What to produce:
For the entries below, the result should be an exact transcription of the lines from the one with "(v, none) =>" up to and including the one with "is free. -/", and only those.

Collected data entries
━━━━━━━━━━━━━━━━━━━━

-- ==== Sys2Proof/Machine/Boot.lean ====
section
/-! DEFINITION. Resets and starts: the ROM boot (R480, R481, R506), the reset of the SUP domain (R29, R30, R433, R554), the device
reset (R106), the power-on sequence (R109, R524 to R530), and the start of a plan bank with its rejection (R263, R264, R276). -/

namespace Sys2Proof.Machine

/-! Firmware slots (R503 to R507). -/

/-- Slot A (false) or B (true). -/
def State.fwSlot (s : State) (b : Bool) : FwSlot := if b then s.nvm.slotB else s.nvm.slotA

/-- The state with a firmware slot changed. -/
def State.setFwSlot (s : State) (b : Bool) (f : FwSlot) : State :=
  if b then { s with nvm := { s.nvm with slotB := f } } else { s with nvm := { s.nvm with slotA := f } }

/-- IMAGE_CRC of a slot's image is right (R504, R506); that of the factory image always is (log entry 16). -/
def imageCrcOk (f : FwSlot) : Bool :=
  if f.image.isEmpty then f.written
  else
    let len := leAt f.image 4 4
    256 ≤ len && len ≤ f.image.length && crc32c ((f.image.take len).drop 128) == leAt f.image 24 4

/-- UpdateStatus STATE (R515). -/
def updateState (c : Nat) (s : State) : State := s.setField Obj.updateStatus 8 8 c

/-- A slot is started: RUNNING and TARGET, and STATE TRIAL or ROLLED_BACK (R506, R515). -/
def startImage (b trial rolled : Bool) (s : State) : State :=
  let t := (s.setBitOf Obj.updateStatus 0 b).setBitOf Obj.updateStatus 1 (!b)
  let u := { t with nvm := { t.nvm with runningB := b, trialAt := none }, mode := { t.mode with noImage := false } }
  if trial then updateState 5 u else if rolled then updateState 7 u else u

/-- The first loop of R506 over some slots: the state, and the slot started in trial. -/
def bootTrials : List Bool → State → State × Option Bool
  | [], s => (s, none)
  | b :: bs, s =>
    let f := s.fwSlot b
    if f.trial && !f.trialBooted && !f.confirmed && !f.revoked then
      if imageCrcOk f then (s.setFwSlot b { f with bootedM := .zero }, some b)
      else bootTrials bs (s.setFwSlot b { f with revokedM := .zero })
    else bootTrials bs s

/-- The second loop of R506: a failed trial is revoked; whether there was one. -/
def bootRollback (s : State) : State × Bool :=
  [false, true].foldl (fun (r : State × Bool) b =>
    let f := r.1.fwSlot b
    if f.trialBooted && !f.confirmed && !f.revoked then (r.1.setFwSlot b { f with revokedM := .zero }, true) else r) (s, false)

/-- 27h for a boot image that fails its check (R506, R515). -/
def bootImageFault (b : Bool) (s : State) : State :=
  faultOccur 0x27 (s.set Obj.nvmLastFault (4 * 2 ^ 24 + (if b then 0x18000 else 0)))

/-- The third loop of R506 over some slots. -/
def bootConfirmed : List Bool → State → State × Option Bool
  | [], s => (s, none)
  | b :: bs, s =>
    let f := s.fwSlot b
    if f.confirmed && !f.revoked then
      if imageCrcOk f then (s, some b) else bootConfirmed bs (bootImageFault b s)
    else bootConfirmed bs s

/-- The slot that ran is one whose trial has failed: ROLLBACK or the end of UpdateTrialTime has revoked it (R510, R511). -/
def State.ranRevoked (s : State) : Bool :=
  let f := s.fwSlot s.nvm.runningB
  f.trialBooted && !f.confirmed && f.revoked

/-- The ROM boot chooses an image, or finds none to start (R506). A start beside a slot whose trial has failed is a rollback. -/
def bootFirmware (s : State) : State :=
  match bootTrials [false, true] s with
  | (t, some b) => startImage b true false t
  | (t, none) =>
    let (u, rolled) := bootRollback t
    let order := if u.nvm.slotA.seq < u.nvm.slotB.seq then [true, false] else [false, true]
    match bootConfirmed order u with
    | (v, some b) => startImage b false (rolled || (s.ranRevoked && b != s.nvm.runningB)) v
    | (v, none) => { v with mode := { v.mode with noImage := true } }

/-! Memory test (R480, R481). -/

/-- A failing row of a macro is mapped onto its lowest free spare row; none when no spare row is free. -/
def mapRow (m row : Nat) (s : State) : Option State :=
  let k := Obj.repairMap + (m + 1)
  let v := s.get k
  if !bit v 0 then some (s.keep k (setBits (setBit v 0 true) 16 8 row))
  else if !bit v 1 then some (s.keep k (setBits (setBit v 1 true) 24 8 row))
  else none

/-- The failing rows of a macro are mapped; false when a spare row was wanting. -/
def mapRows (m : Nat) : List Nat → State → State × Bool
  | [], s => (s, true)
  | r :: rs, s =>
    match mapRow m r s with
    | some t => mapRows m rs t
    | none => (s, false)

/-- The rows of the failing words, each once (R481). -/
def macroRows (x : MacroMeas) : List Nat := (x.words.map (fun w => w.1 / 16)).eraseDups

/-- The test of some macros from number `m` on: the state and the result, 1 PASS, 2 REPAIRED, 3 UNREPAIRED (R481). -/
def testMacros : Nat → List MacroMeas → State → State × Nat
  | _, [], s => (s, 1)
  | m, x :: xs, s =>
    if x.words.isEmpty then testMacros (m + 1) xs s
    else
      let (t, mapped) := mapRows m (macroRows x) s
      let (u, r) := testMacros (m + 1) xs t
      (u, max r (if mapped && x.retestOk then 2 else 3))

/-- The first failing word of some macros from number `m` on, as MACRO, ADDRESS and BIT of MemBistResult. -/
def firstFail : Nat → List MacroMeas → Nat
  | _, [] => 0
  | m, x :: xs =>
    match x.words with
    | (a, b) :: _ => m * 2 ^ 30 + a * 2 ^ 18 + b * 2 ^ 12
    | [] => firstFail (m + 1) xs

/-- The outcome of a memory test: RepairMap, MemBistResult and 29h (R480, R481). -/
def memoryTest (mem : List MacroMeas) (s : State) : State :=
  let (t, r) := testMacros 0 mem s
  faultFollow 0x29 (r == 3) (t.set Obj.memBistResult (firstFail 0 mem + r))

/-! The SUP domain. -/

/-- The watchdog starts a first period (R432, R433). -/
def watchdogStart (s : State) : State :=
  { s with safe := { s.safe with wdStart := s.clk, wdFirst := true, wdKey := none } }

/-- HostPortActive at a start of the SUP domain (R59). -/
def hostPort (s : State) : State :=
  let sel := s.get Obj.hostPortSelect
  s.set Obj.hostPortActive (if sel != 0 then sel else if bit (s.get Obj.strapStatus) 4 then 2 else 1)

/-- The slot that does not run, which an update writes (R507). -/
def State.target (s : State) : Bool := !s.nvm.runningB

/-- An update goes back to what the journal counts: sectors beyond SECTORS_DONE are erased again (R514). -/
def rewind (s : State) : State :=
  let d := (s.journal.map (·.done)).getD 0
  let im := (s.fwSlot s.target).image.take (d * 4096)
  { s with nvm := { s.nvm with
      received := im
      segs := []
      programmed := im.length
      erased := d
      final := false
      owed := none } }

/-- The operation is one of an update: of the image, or of a marker. -/
def NvmWork.ofUpdate : NvmWork → Bool
  | .update _ => true
  | .marker _ _ => true
  | _ => false

/-- An update that a reset of the SUP domain interrupts (R514): its operation in progress completes, those that have not started go with the
core that requested them (R495; log entry 153). -/
def interruptUpdate (s0 : State) : State :=
  let s := { s0 with nvm := { s0.nvm with queue := s0.nvm.queue.filter (fun o => !o.work.ofUpdate) } }
  let st := bits (s.get Obj.updateStatus) 8 8
  if st = 1 || st = 2 then
    let done := (s.journal.map (·.done)).getD 0 * 4096
    let t := updateState 4 s
    if st = 2 then { t.set Obj.updateProgrammed t.nvm.received.length with nvm := { t.nvm with owed := none } }
    else rewind (t.set Obj.updateProgrammed (min done ((t.journal.map (·.length)).getD done)))
  else s

/-- The SUP domain enters reset (R29, R30, R554): a transfer session ends, slices end, the host port restarts, the checking engines
return to their defaults. -/
def supReset (s : State) : State :=
  let a := interruptUpdate (selftestEnds (abortSlices (fun _ => true) (endTransfer 7 s)))
  let b := [Obj.cenRequest, Obj.notifyLost, Obj.eventsLost, Obj.streamLost, Obj.linkErrors, Obj.crcResult, Obj.crcByteCount,
    Obj.aliveResult, Obj.aliveCounts + 1, Obj.aliveCounts + 2, Obj.aliveCounts + 3].foldl State.clear a
  let c := (b.set Obj.supervisorState 3).power .sup false
  hostPort (watchdogStart { c with
    port := Port.empty
    check := CheckEng.reset
    test := { c.test with refOn := false, refWarm := false, refTaken := 0, refConv := 0 }
    notifyQ := 0
    mode := { c.mode with supResetAt := c.clk } })

/-- The SUP domain restarts from its ROM boot (R30). -/
def restartSup (s : State) : State := bootFirmware (supReset s)

/-- An expiry or a violation of the watchdog (R31, R433). -/
def watchdogFail (cause : Nat) (s : State) : State :=
  if s.safe.wdHalted then s
  else
    let a := faultPulse 0x24 ((s.setField Obj.watchdogStatus 24 8 cause).count Obj.watchdogCount 16)
    let b := supReset a
    if bit b.flt.latched 0x24 then { holdSup b with safe := { b.safe with wdHalted := true } } else bootFirmware b

/-- The factory tables are loaded from calibration copy 0 and, where one fails its check, from copy 1, from which copy 0 is then restored as long
as copy 1 passes throughout (R496, R497; log entry 151). -/
def calLoad (cal : List CalRead) (s : State) : State :=
  if cal.isEmpty then s
  else
    let l := cal.zipIdx.map (fun x => (x.1.copy0 && s.nvm.cal0.tables.getD x.2 true, x.1.copy1 && s.nvm.cal1.tables.getD x.2 true))
    let a := { s with nvm := { s.nvm with
      cal0 := { s.nvm.cal0 with tables := l.map (·.1) }
      cal1 := { s.nvm.cal1 with tables := l.map (·.2) }
      calBad := l.any (fun x => !x.1 && !x.2) } }
    let b := l.foldl (fun t x => readEnds x.1 x.2 (calAddress false) t) a
    if l.all (·.1) || !l.all (·.2) then b
    else requestOp ⟨3, calAddress false, .calProgram⟩ (requestOp ⟨4, calAddress false, .calErase⟩ b)

/-- SUPERVISOR_READY: the firmware reports ready (R30), with the outcome of the ROM boot's memory test (R480; log entry 17); it has scanned the log
(R499) and loaded the calibration (R497), and what the device has written while no core stored it is to be stored (R29, R500). The cover of each
retired channel is re-established (R156). A trial starts its time (R511). -/
def effSupervisorReady (mem : List MacroMeas) (cal : List CalRead) (s : State) : State :=
  if s.get Obj.supervisorState != 1 || !s.on .sup || s.mode.noImage then s
  else
    let a := nvmWear (storeDeviceP (memoryTest mem (calLoad cal (scanLog (s.set Obj.supervisorState 0)))))
    let b := { a with notifyQ := 0, nvm := { a.nvm with trialAt := if a.inTrial then some a.clk else none } }
    event 7 0 (marginsFollow (if b.modeCode = 0 then b else coverAgain [0, 3] b))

━━━━━━━━━━━━━━━━━━━━

Finished exercise:
    | (v, none) => { v with mode := { v.mode with noImage := true } }

/-! Memory test (R480, R481). -/

/-- A failing row of a macro is mapped onto its lowest free spare row; none when no spare row is free. -/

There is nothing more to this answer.